The error happens with the last model, right?

Which version of PyMC are you using? I’m on 5.16.2

I think the problem here is related to some over-parametrization issue. One needs to think thoroughly because there’s a restriction that the probabilities have to sum to 1 all the time.

I don’t have time to do the math now, but I think it’s possible to do something that reflects what you want. But one needs to be careful about how to write the model.

Chapter 22 of Kruschke’s book may be helpful

Im also on 5.16.2

Perhaps I didn’t copy it well? Here it goes again

import pymc as pm
import numpy as np


n_subjects = 100
n_trials = 100

n_states = 3

subject_noise = 0.5
trial_noise = 0.5

state_probabilities = np.array([0.1, 0.4, 0.5])


coords = {
    "subject": np.arange(n_subjects),
    "trial": np.arange(n_trials),
    "state": np.arange(n_states),
}


with pm.Model(coords=coords) as model:
    initial_log_p = pm.Deterministic(
        "initial_log_p", pm.math.log(state_probabilities), dims="state"
    )

    subj_noise = pm.Normal("subj_noise", 0, subject_noise, dims=("subject"))
    trial_noise = pm.Normal("trial_noise", 0, trial_noise, dims=("subject", "trial"))

    total_noise = pm.Deterministic(
        "total_noise", subj_noise[:, None] + trial_noise, dims=("subject", "trial")
    )

    final_log = pm.Deterministic(
        "final_log", initial_log_p[None, None, :] + total_noise[..., None], dims=("subject", "trial", "state")
    )

    final_p_non_sum = pm.Deterministic(
        "final_p_non_sum", pm.math.softmax(final_log, axis=-1), dims=("subject", "trial", "state")
    )

    dirichlet_sample = pm.Dirichlet(
        "dirichlet_sample", a=final_p_non_sum * 1, dims=("subject", "trial", "state")
    )

    sample_state = pm.Multinomial(
        "sample_state", n=1, p=dirichlet_sample, dims=("subject", "trial", "state")
    )

    prior = pm.sample_prior_predictive(samples=1, random_seed=1)

prior.prior["final_p_non_sum"].sum("state").to_numpy()

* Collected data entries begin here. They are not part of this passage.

-- ==== Sys2Proof/Decode.lean ====
section
/-! DEFINITION. The opcode table, the decoder and the encoder (spec/30_encoding.md R80 to R90, spec/opcode_table.json). -/

namespace Sys2Proof

/-- Why bytes are no instruction. -/
inductive DecodeError where
  /-- There is no opcode byte. -/
  | noOpcode
  /-- The opcode byte is none of the eleven (R87). -/
  | unimplementedOpcode (opcode : Byte)
  /-- The byte list ends before the instruction's operand bytes do. Memory never ends (R51), so no fetch meets it. -/
  | truncated (opcode : Byte)
  deriving DecidableEq, Repr

/-- The opcode table of R84, row by row. -/
def opcodeTable : List (Byte × Descriptor) :=
  [ (0x00, ⟨.brk, .noneAddressing, 1⟩)
  , (0xA1, ⟨.lda, .indirectX, 2⟩)
  , (0xA5, ⟨.lda, .zeroPage, 2⟩)
  , (0xA9, ⟨.lda, .immediate, 2⟩)
  , (0xAA, ⟨.tax, .noneAddressing, 1⟩)
  , (0xAD, ⟨.lda, .absolute, 3⟩)
  , (0xB1, ⟨.lda, .indirectY, 2⟩)
  , (0xB5, ⟨.lda, .zeroPageX, 2⟩)
  , (0xB9, ⟨.lda, .absoluteY, 3⟩)
  , (0xBD, ⟨.lda, .absoluteX, 3⟩)
  , (0xE8, ⟨.inx, .noneAddressing, 1⟩) ]

/-- `decode(opcode)` of R127: the mnemonic and the mode, or no row. It depends on the opcode byte alone. -/
def descriptorOf (opcode : Byte) : Option Descriptor := opcodeTable.lookup opcode

/-- The operand byte of format OP8 (R81). -/
def decodeOp8 (opcode : Byte) (make : Byte → Instr) : List Byte → Except DecodeError (Instr × List Byte)
  | b :: rest => .ok (make b, rest)
  | [] => .error (.truncated opcode)

/-- The operand word of format OP16 (R81): low byte at the lower address. -/
def decodeOp16 (opcode : Byte) (make : Addr → Instr) : List Byte → Except DecodeError (Instr × List Byte)
  | lo :: hi :: rest => .ok (make (Machine.joinBytes hi lo), rest)
  | [_] => .error (.truncated opcode)
  | [] => .error (.truncated opcode)

/-- The instruction at the head of a byte list, and the bytes after it (R80, R84); every byte outside the eleven is
rejected by name (R87). -/
def decode : List Byte → Except DecodeError (Instr × List Byte)
  | [] => .error .noOpcode
  | op :: rest =>
    if op = 0x00#8 then .ok (.brk, rest)
    else if op = 0xA1#8 then decodeOp8 op .ldaIndirectX rest
    else if op = 0xA5#8 then decodeOp8 op .ldaZeroPage rest
    else if op = 0xA9#8 then decodeOp8 op .ldaImmediate rest
    else if op = 0xAA#8 then .ok (.tax, rest)
    else if op = 0xAD#8 then decodeOp16 op .ldaAbsolute rest
    else if op = 0xB1#8 then decodeOp8 op .ldaIndirectY rest
    else if op = 0xB5#8 then decodeOp8 op .ldaZeroPageX rest
    else if op = 0xB9#8 then decodeOp16 op .ldaAbsoluteY rest
    else if op = 0xBD#8 then decodeOp16 op .ldaAbsoluteX rest
    else if op = 0xE8#8 then .ok (.inx, rest)
    else .error (.unimplementedOpcode op)

/-- The bytes of an instruction in ascending address order (R81, R84). -/
def encode : Instr → List Byte
  | .brk => [0x00]
  | .ldaIndirectX b => [0xA1, b]
  | .ldaZeroPage b => [0xA5, b]
  | .ldaImmediate b => [0xA9, b]
  | .tax => [0xAA]
  | .ldaAbsolute w => [0xAD, Machine.lowByte w, Machine.highByte w]
  | .ldaIndirectY b => [0xB1, b]
  | .ldaZeroPageX b => [0xB5, b]
  | .ldaAbsoluteY w => [0xB9, Machine.lowByte w, Machine.highByte w]
  | .ldaAbsoluteX w => [0xBD, Machine.lowByte w, Machine.highByte w]
  | .inx => [0xE8]

/-- The three bytes, in ascending address order, of an instruction given as a number whose bit 0 is bit 0 of the
opcode byte; the bits above `nbits` are zero. -/
def tableWordBytes (nbits w : Nat) : List Byte :=
  let v := w % 2 ^ nbits
  [BitVec.ofNat 8 v, BitVec.ofNat 8 (v / 256), BitVec.ofNat 8 (v / 65536)]

/-- The instruction the decoder reads from a word numbered as spec/opcode_table.json numbers it. -/
def decodeTableWord (nbits w : Nat) : Option Instr :=
  match decode (tableWordBytes nbits w) with
  | .ok (i, _) => some i
  | .error _ => none

end Sys2Proof
end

This works repeatedly. My main caveat is, at the end, you sample without noise. I think its because adding log odds noise to the log odds of the original probability vector is not symmetrical once you revert to probability space. However, if i sample noise straight in probability space, example pm.Normal("subj_noise", 0, .05, dims=("subject")), for infrequent probabilities, there is a levelling effect where you can only go so low below .1, while you can asymmetrically increase to 1.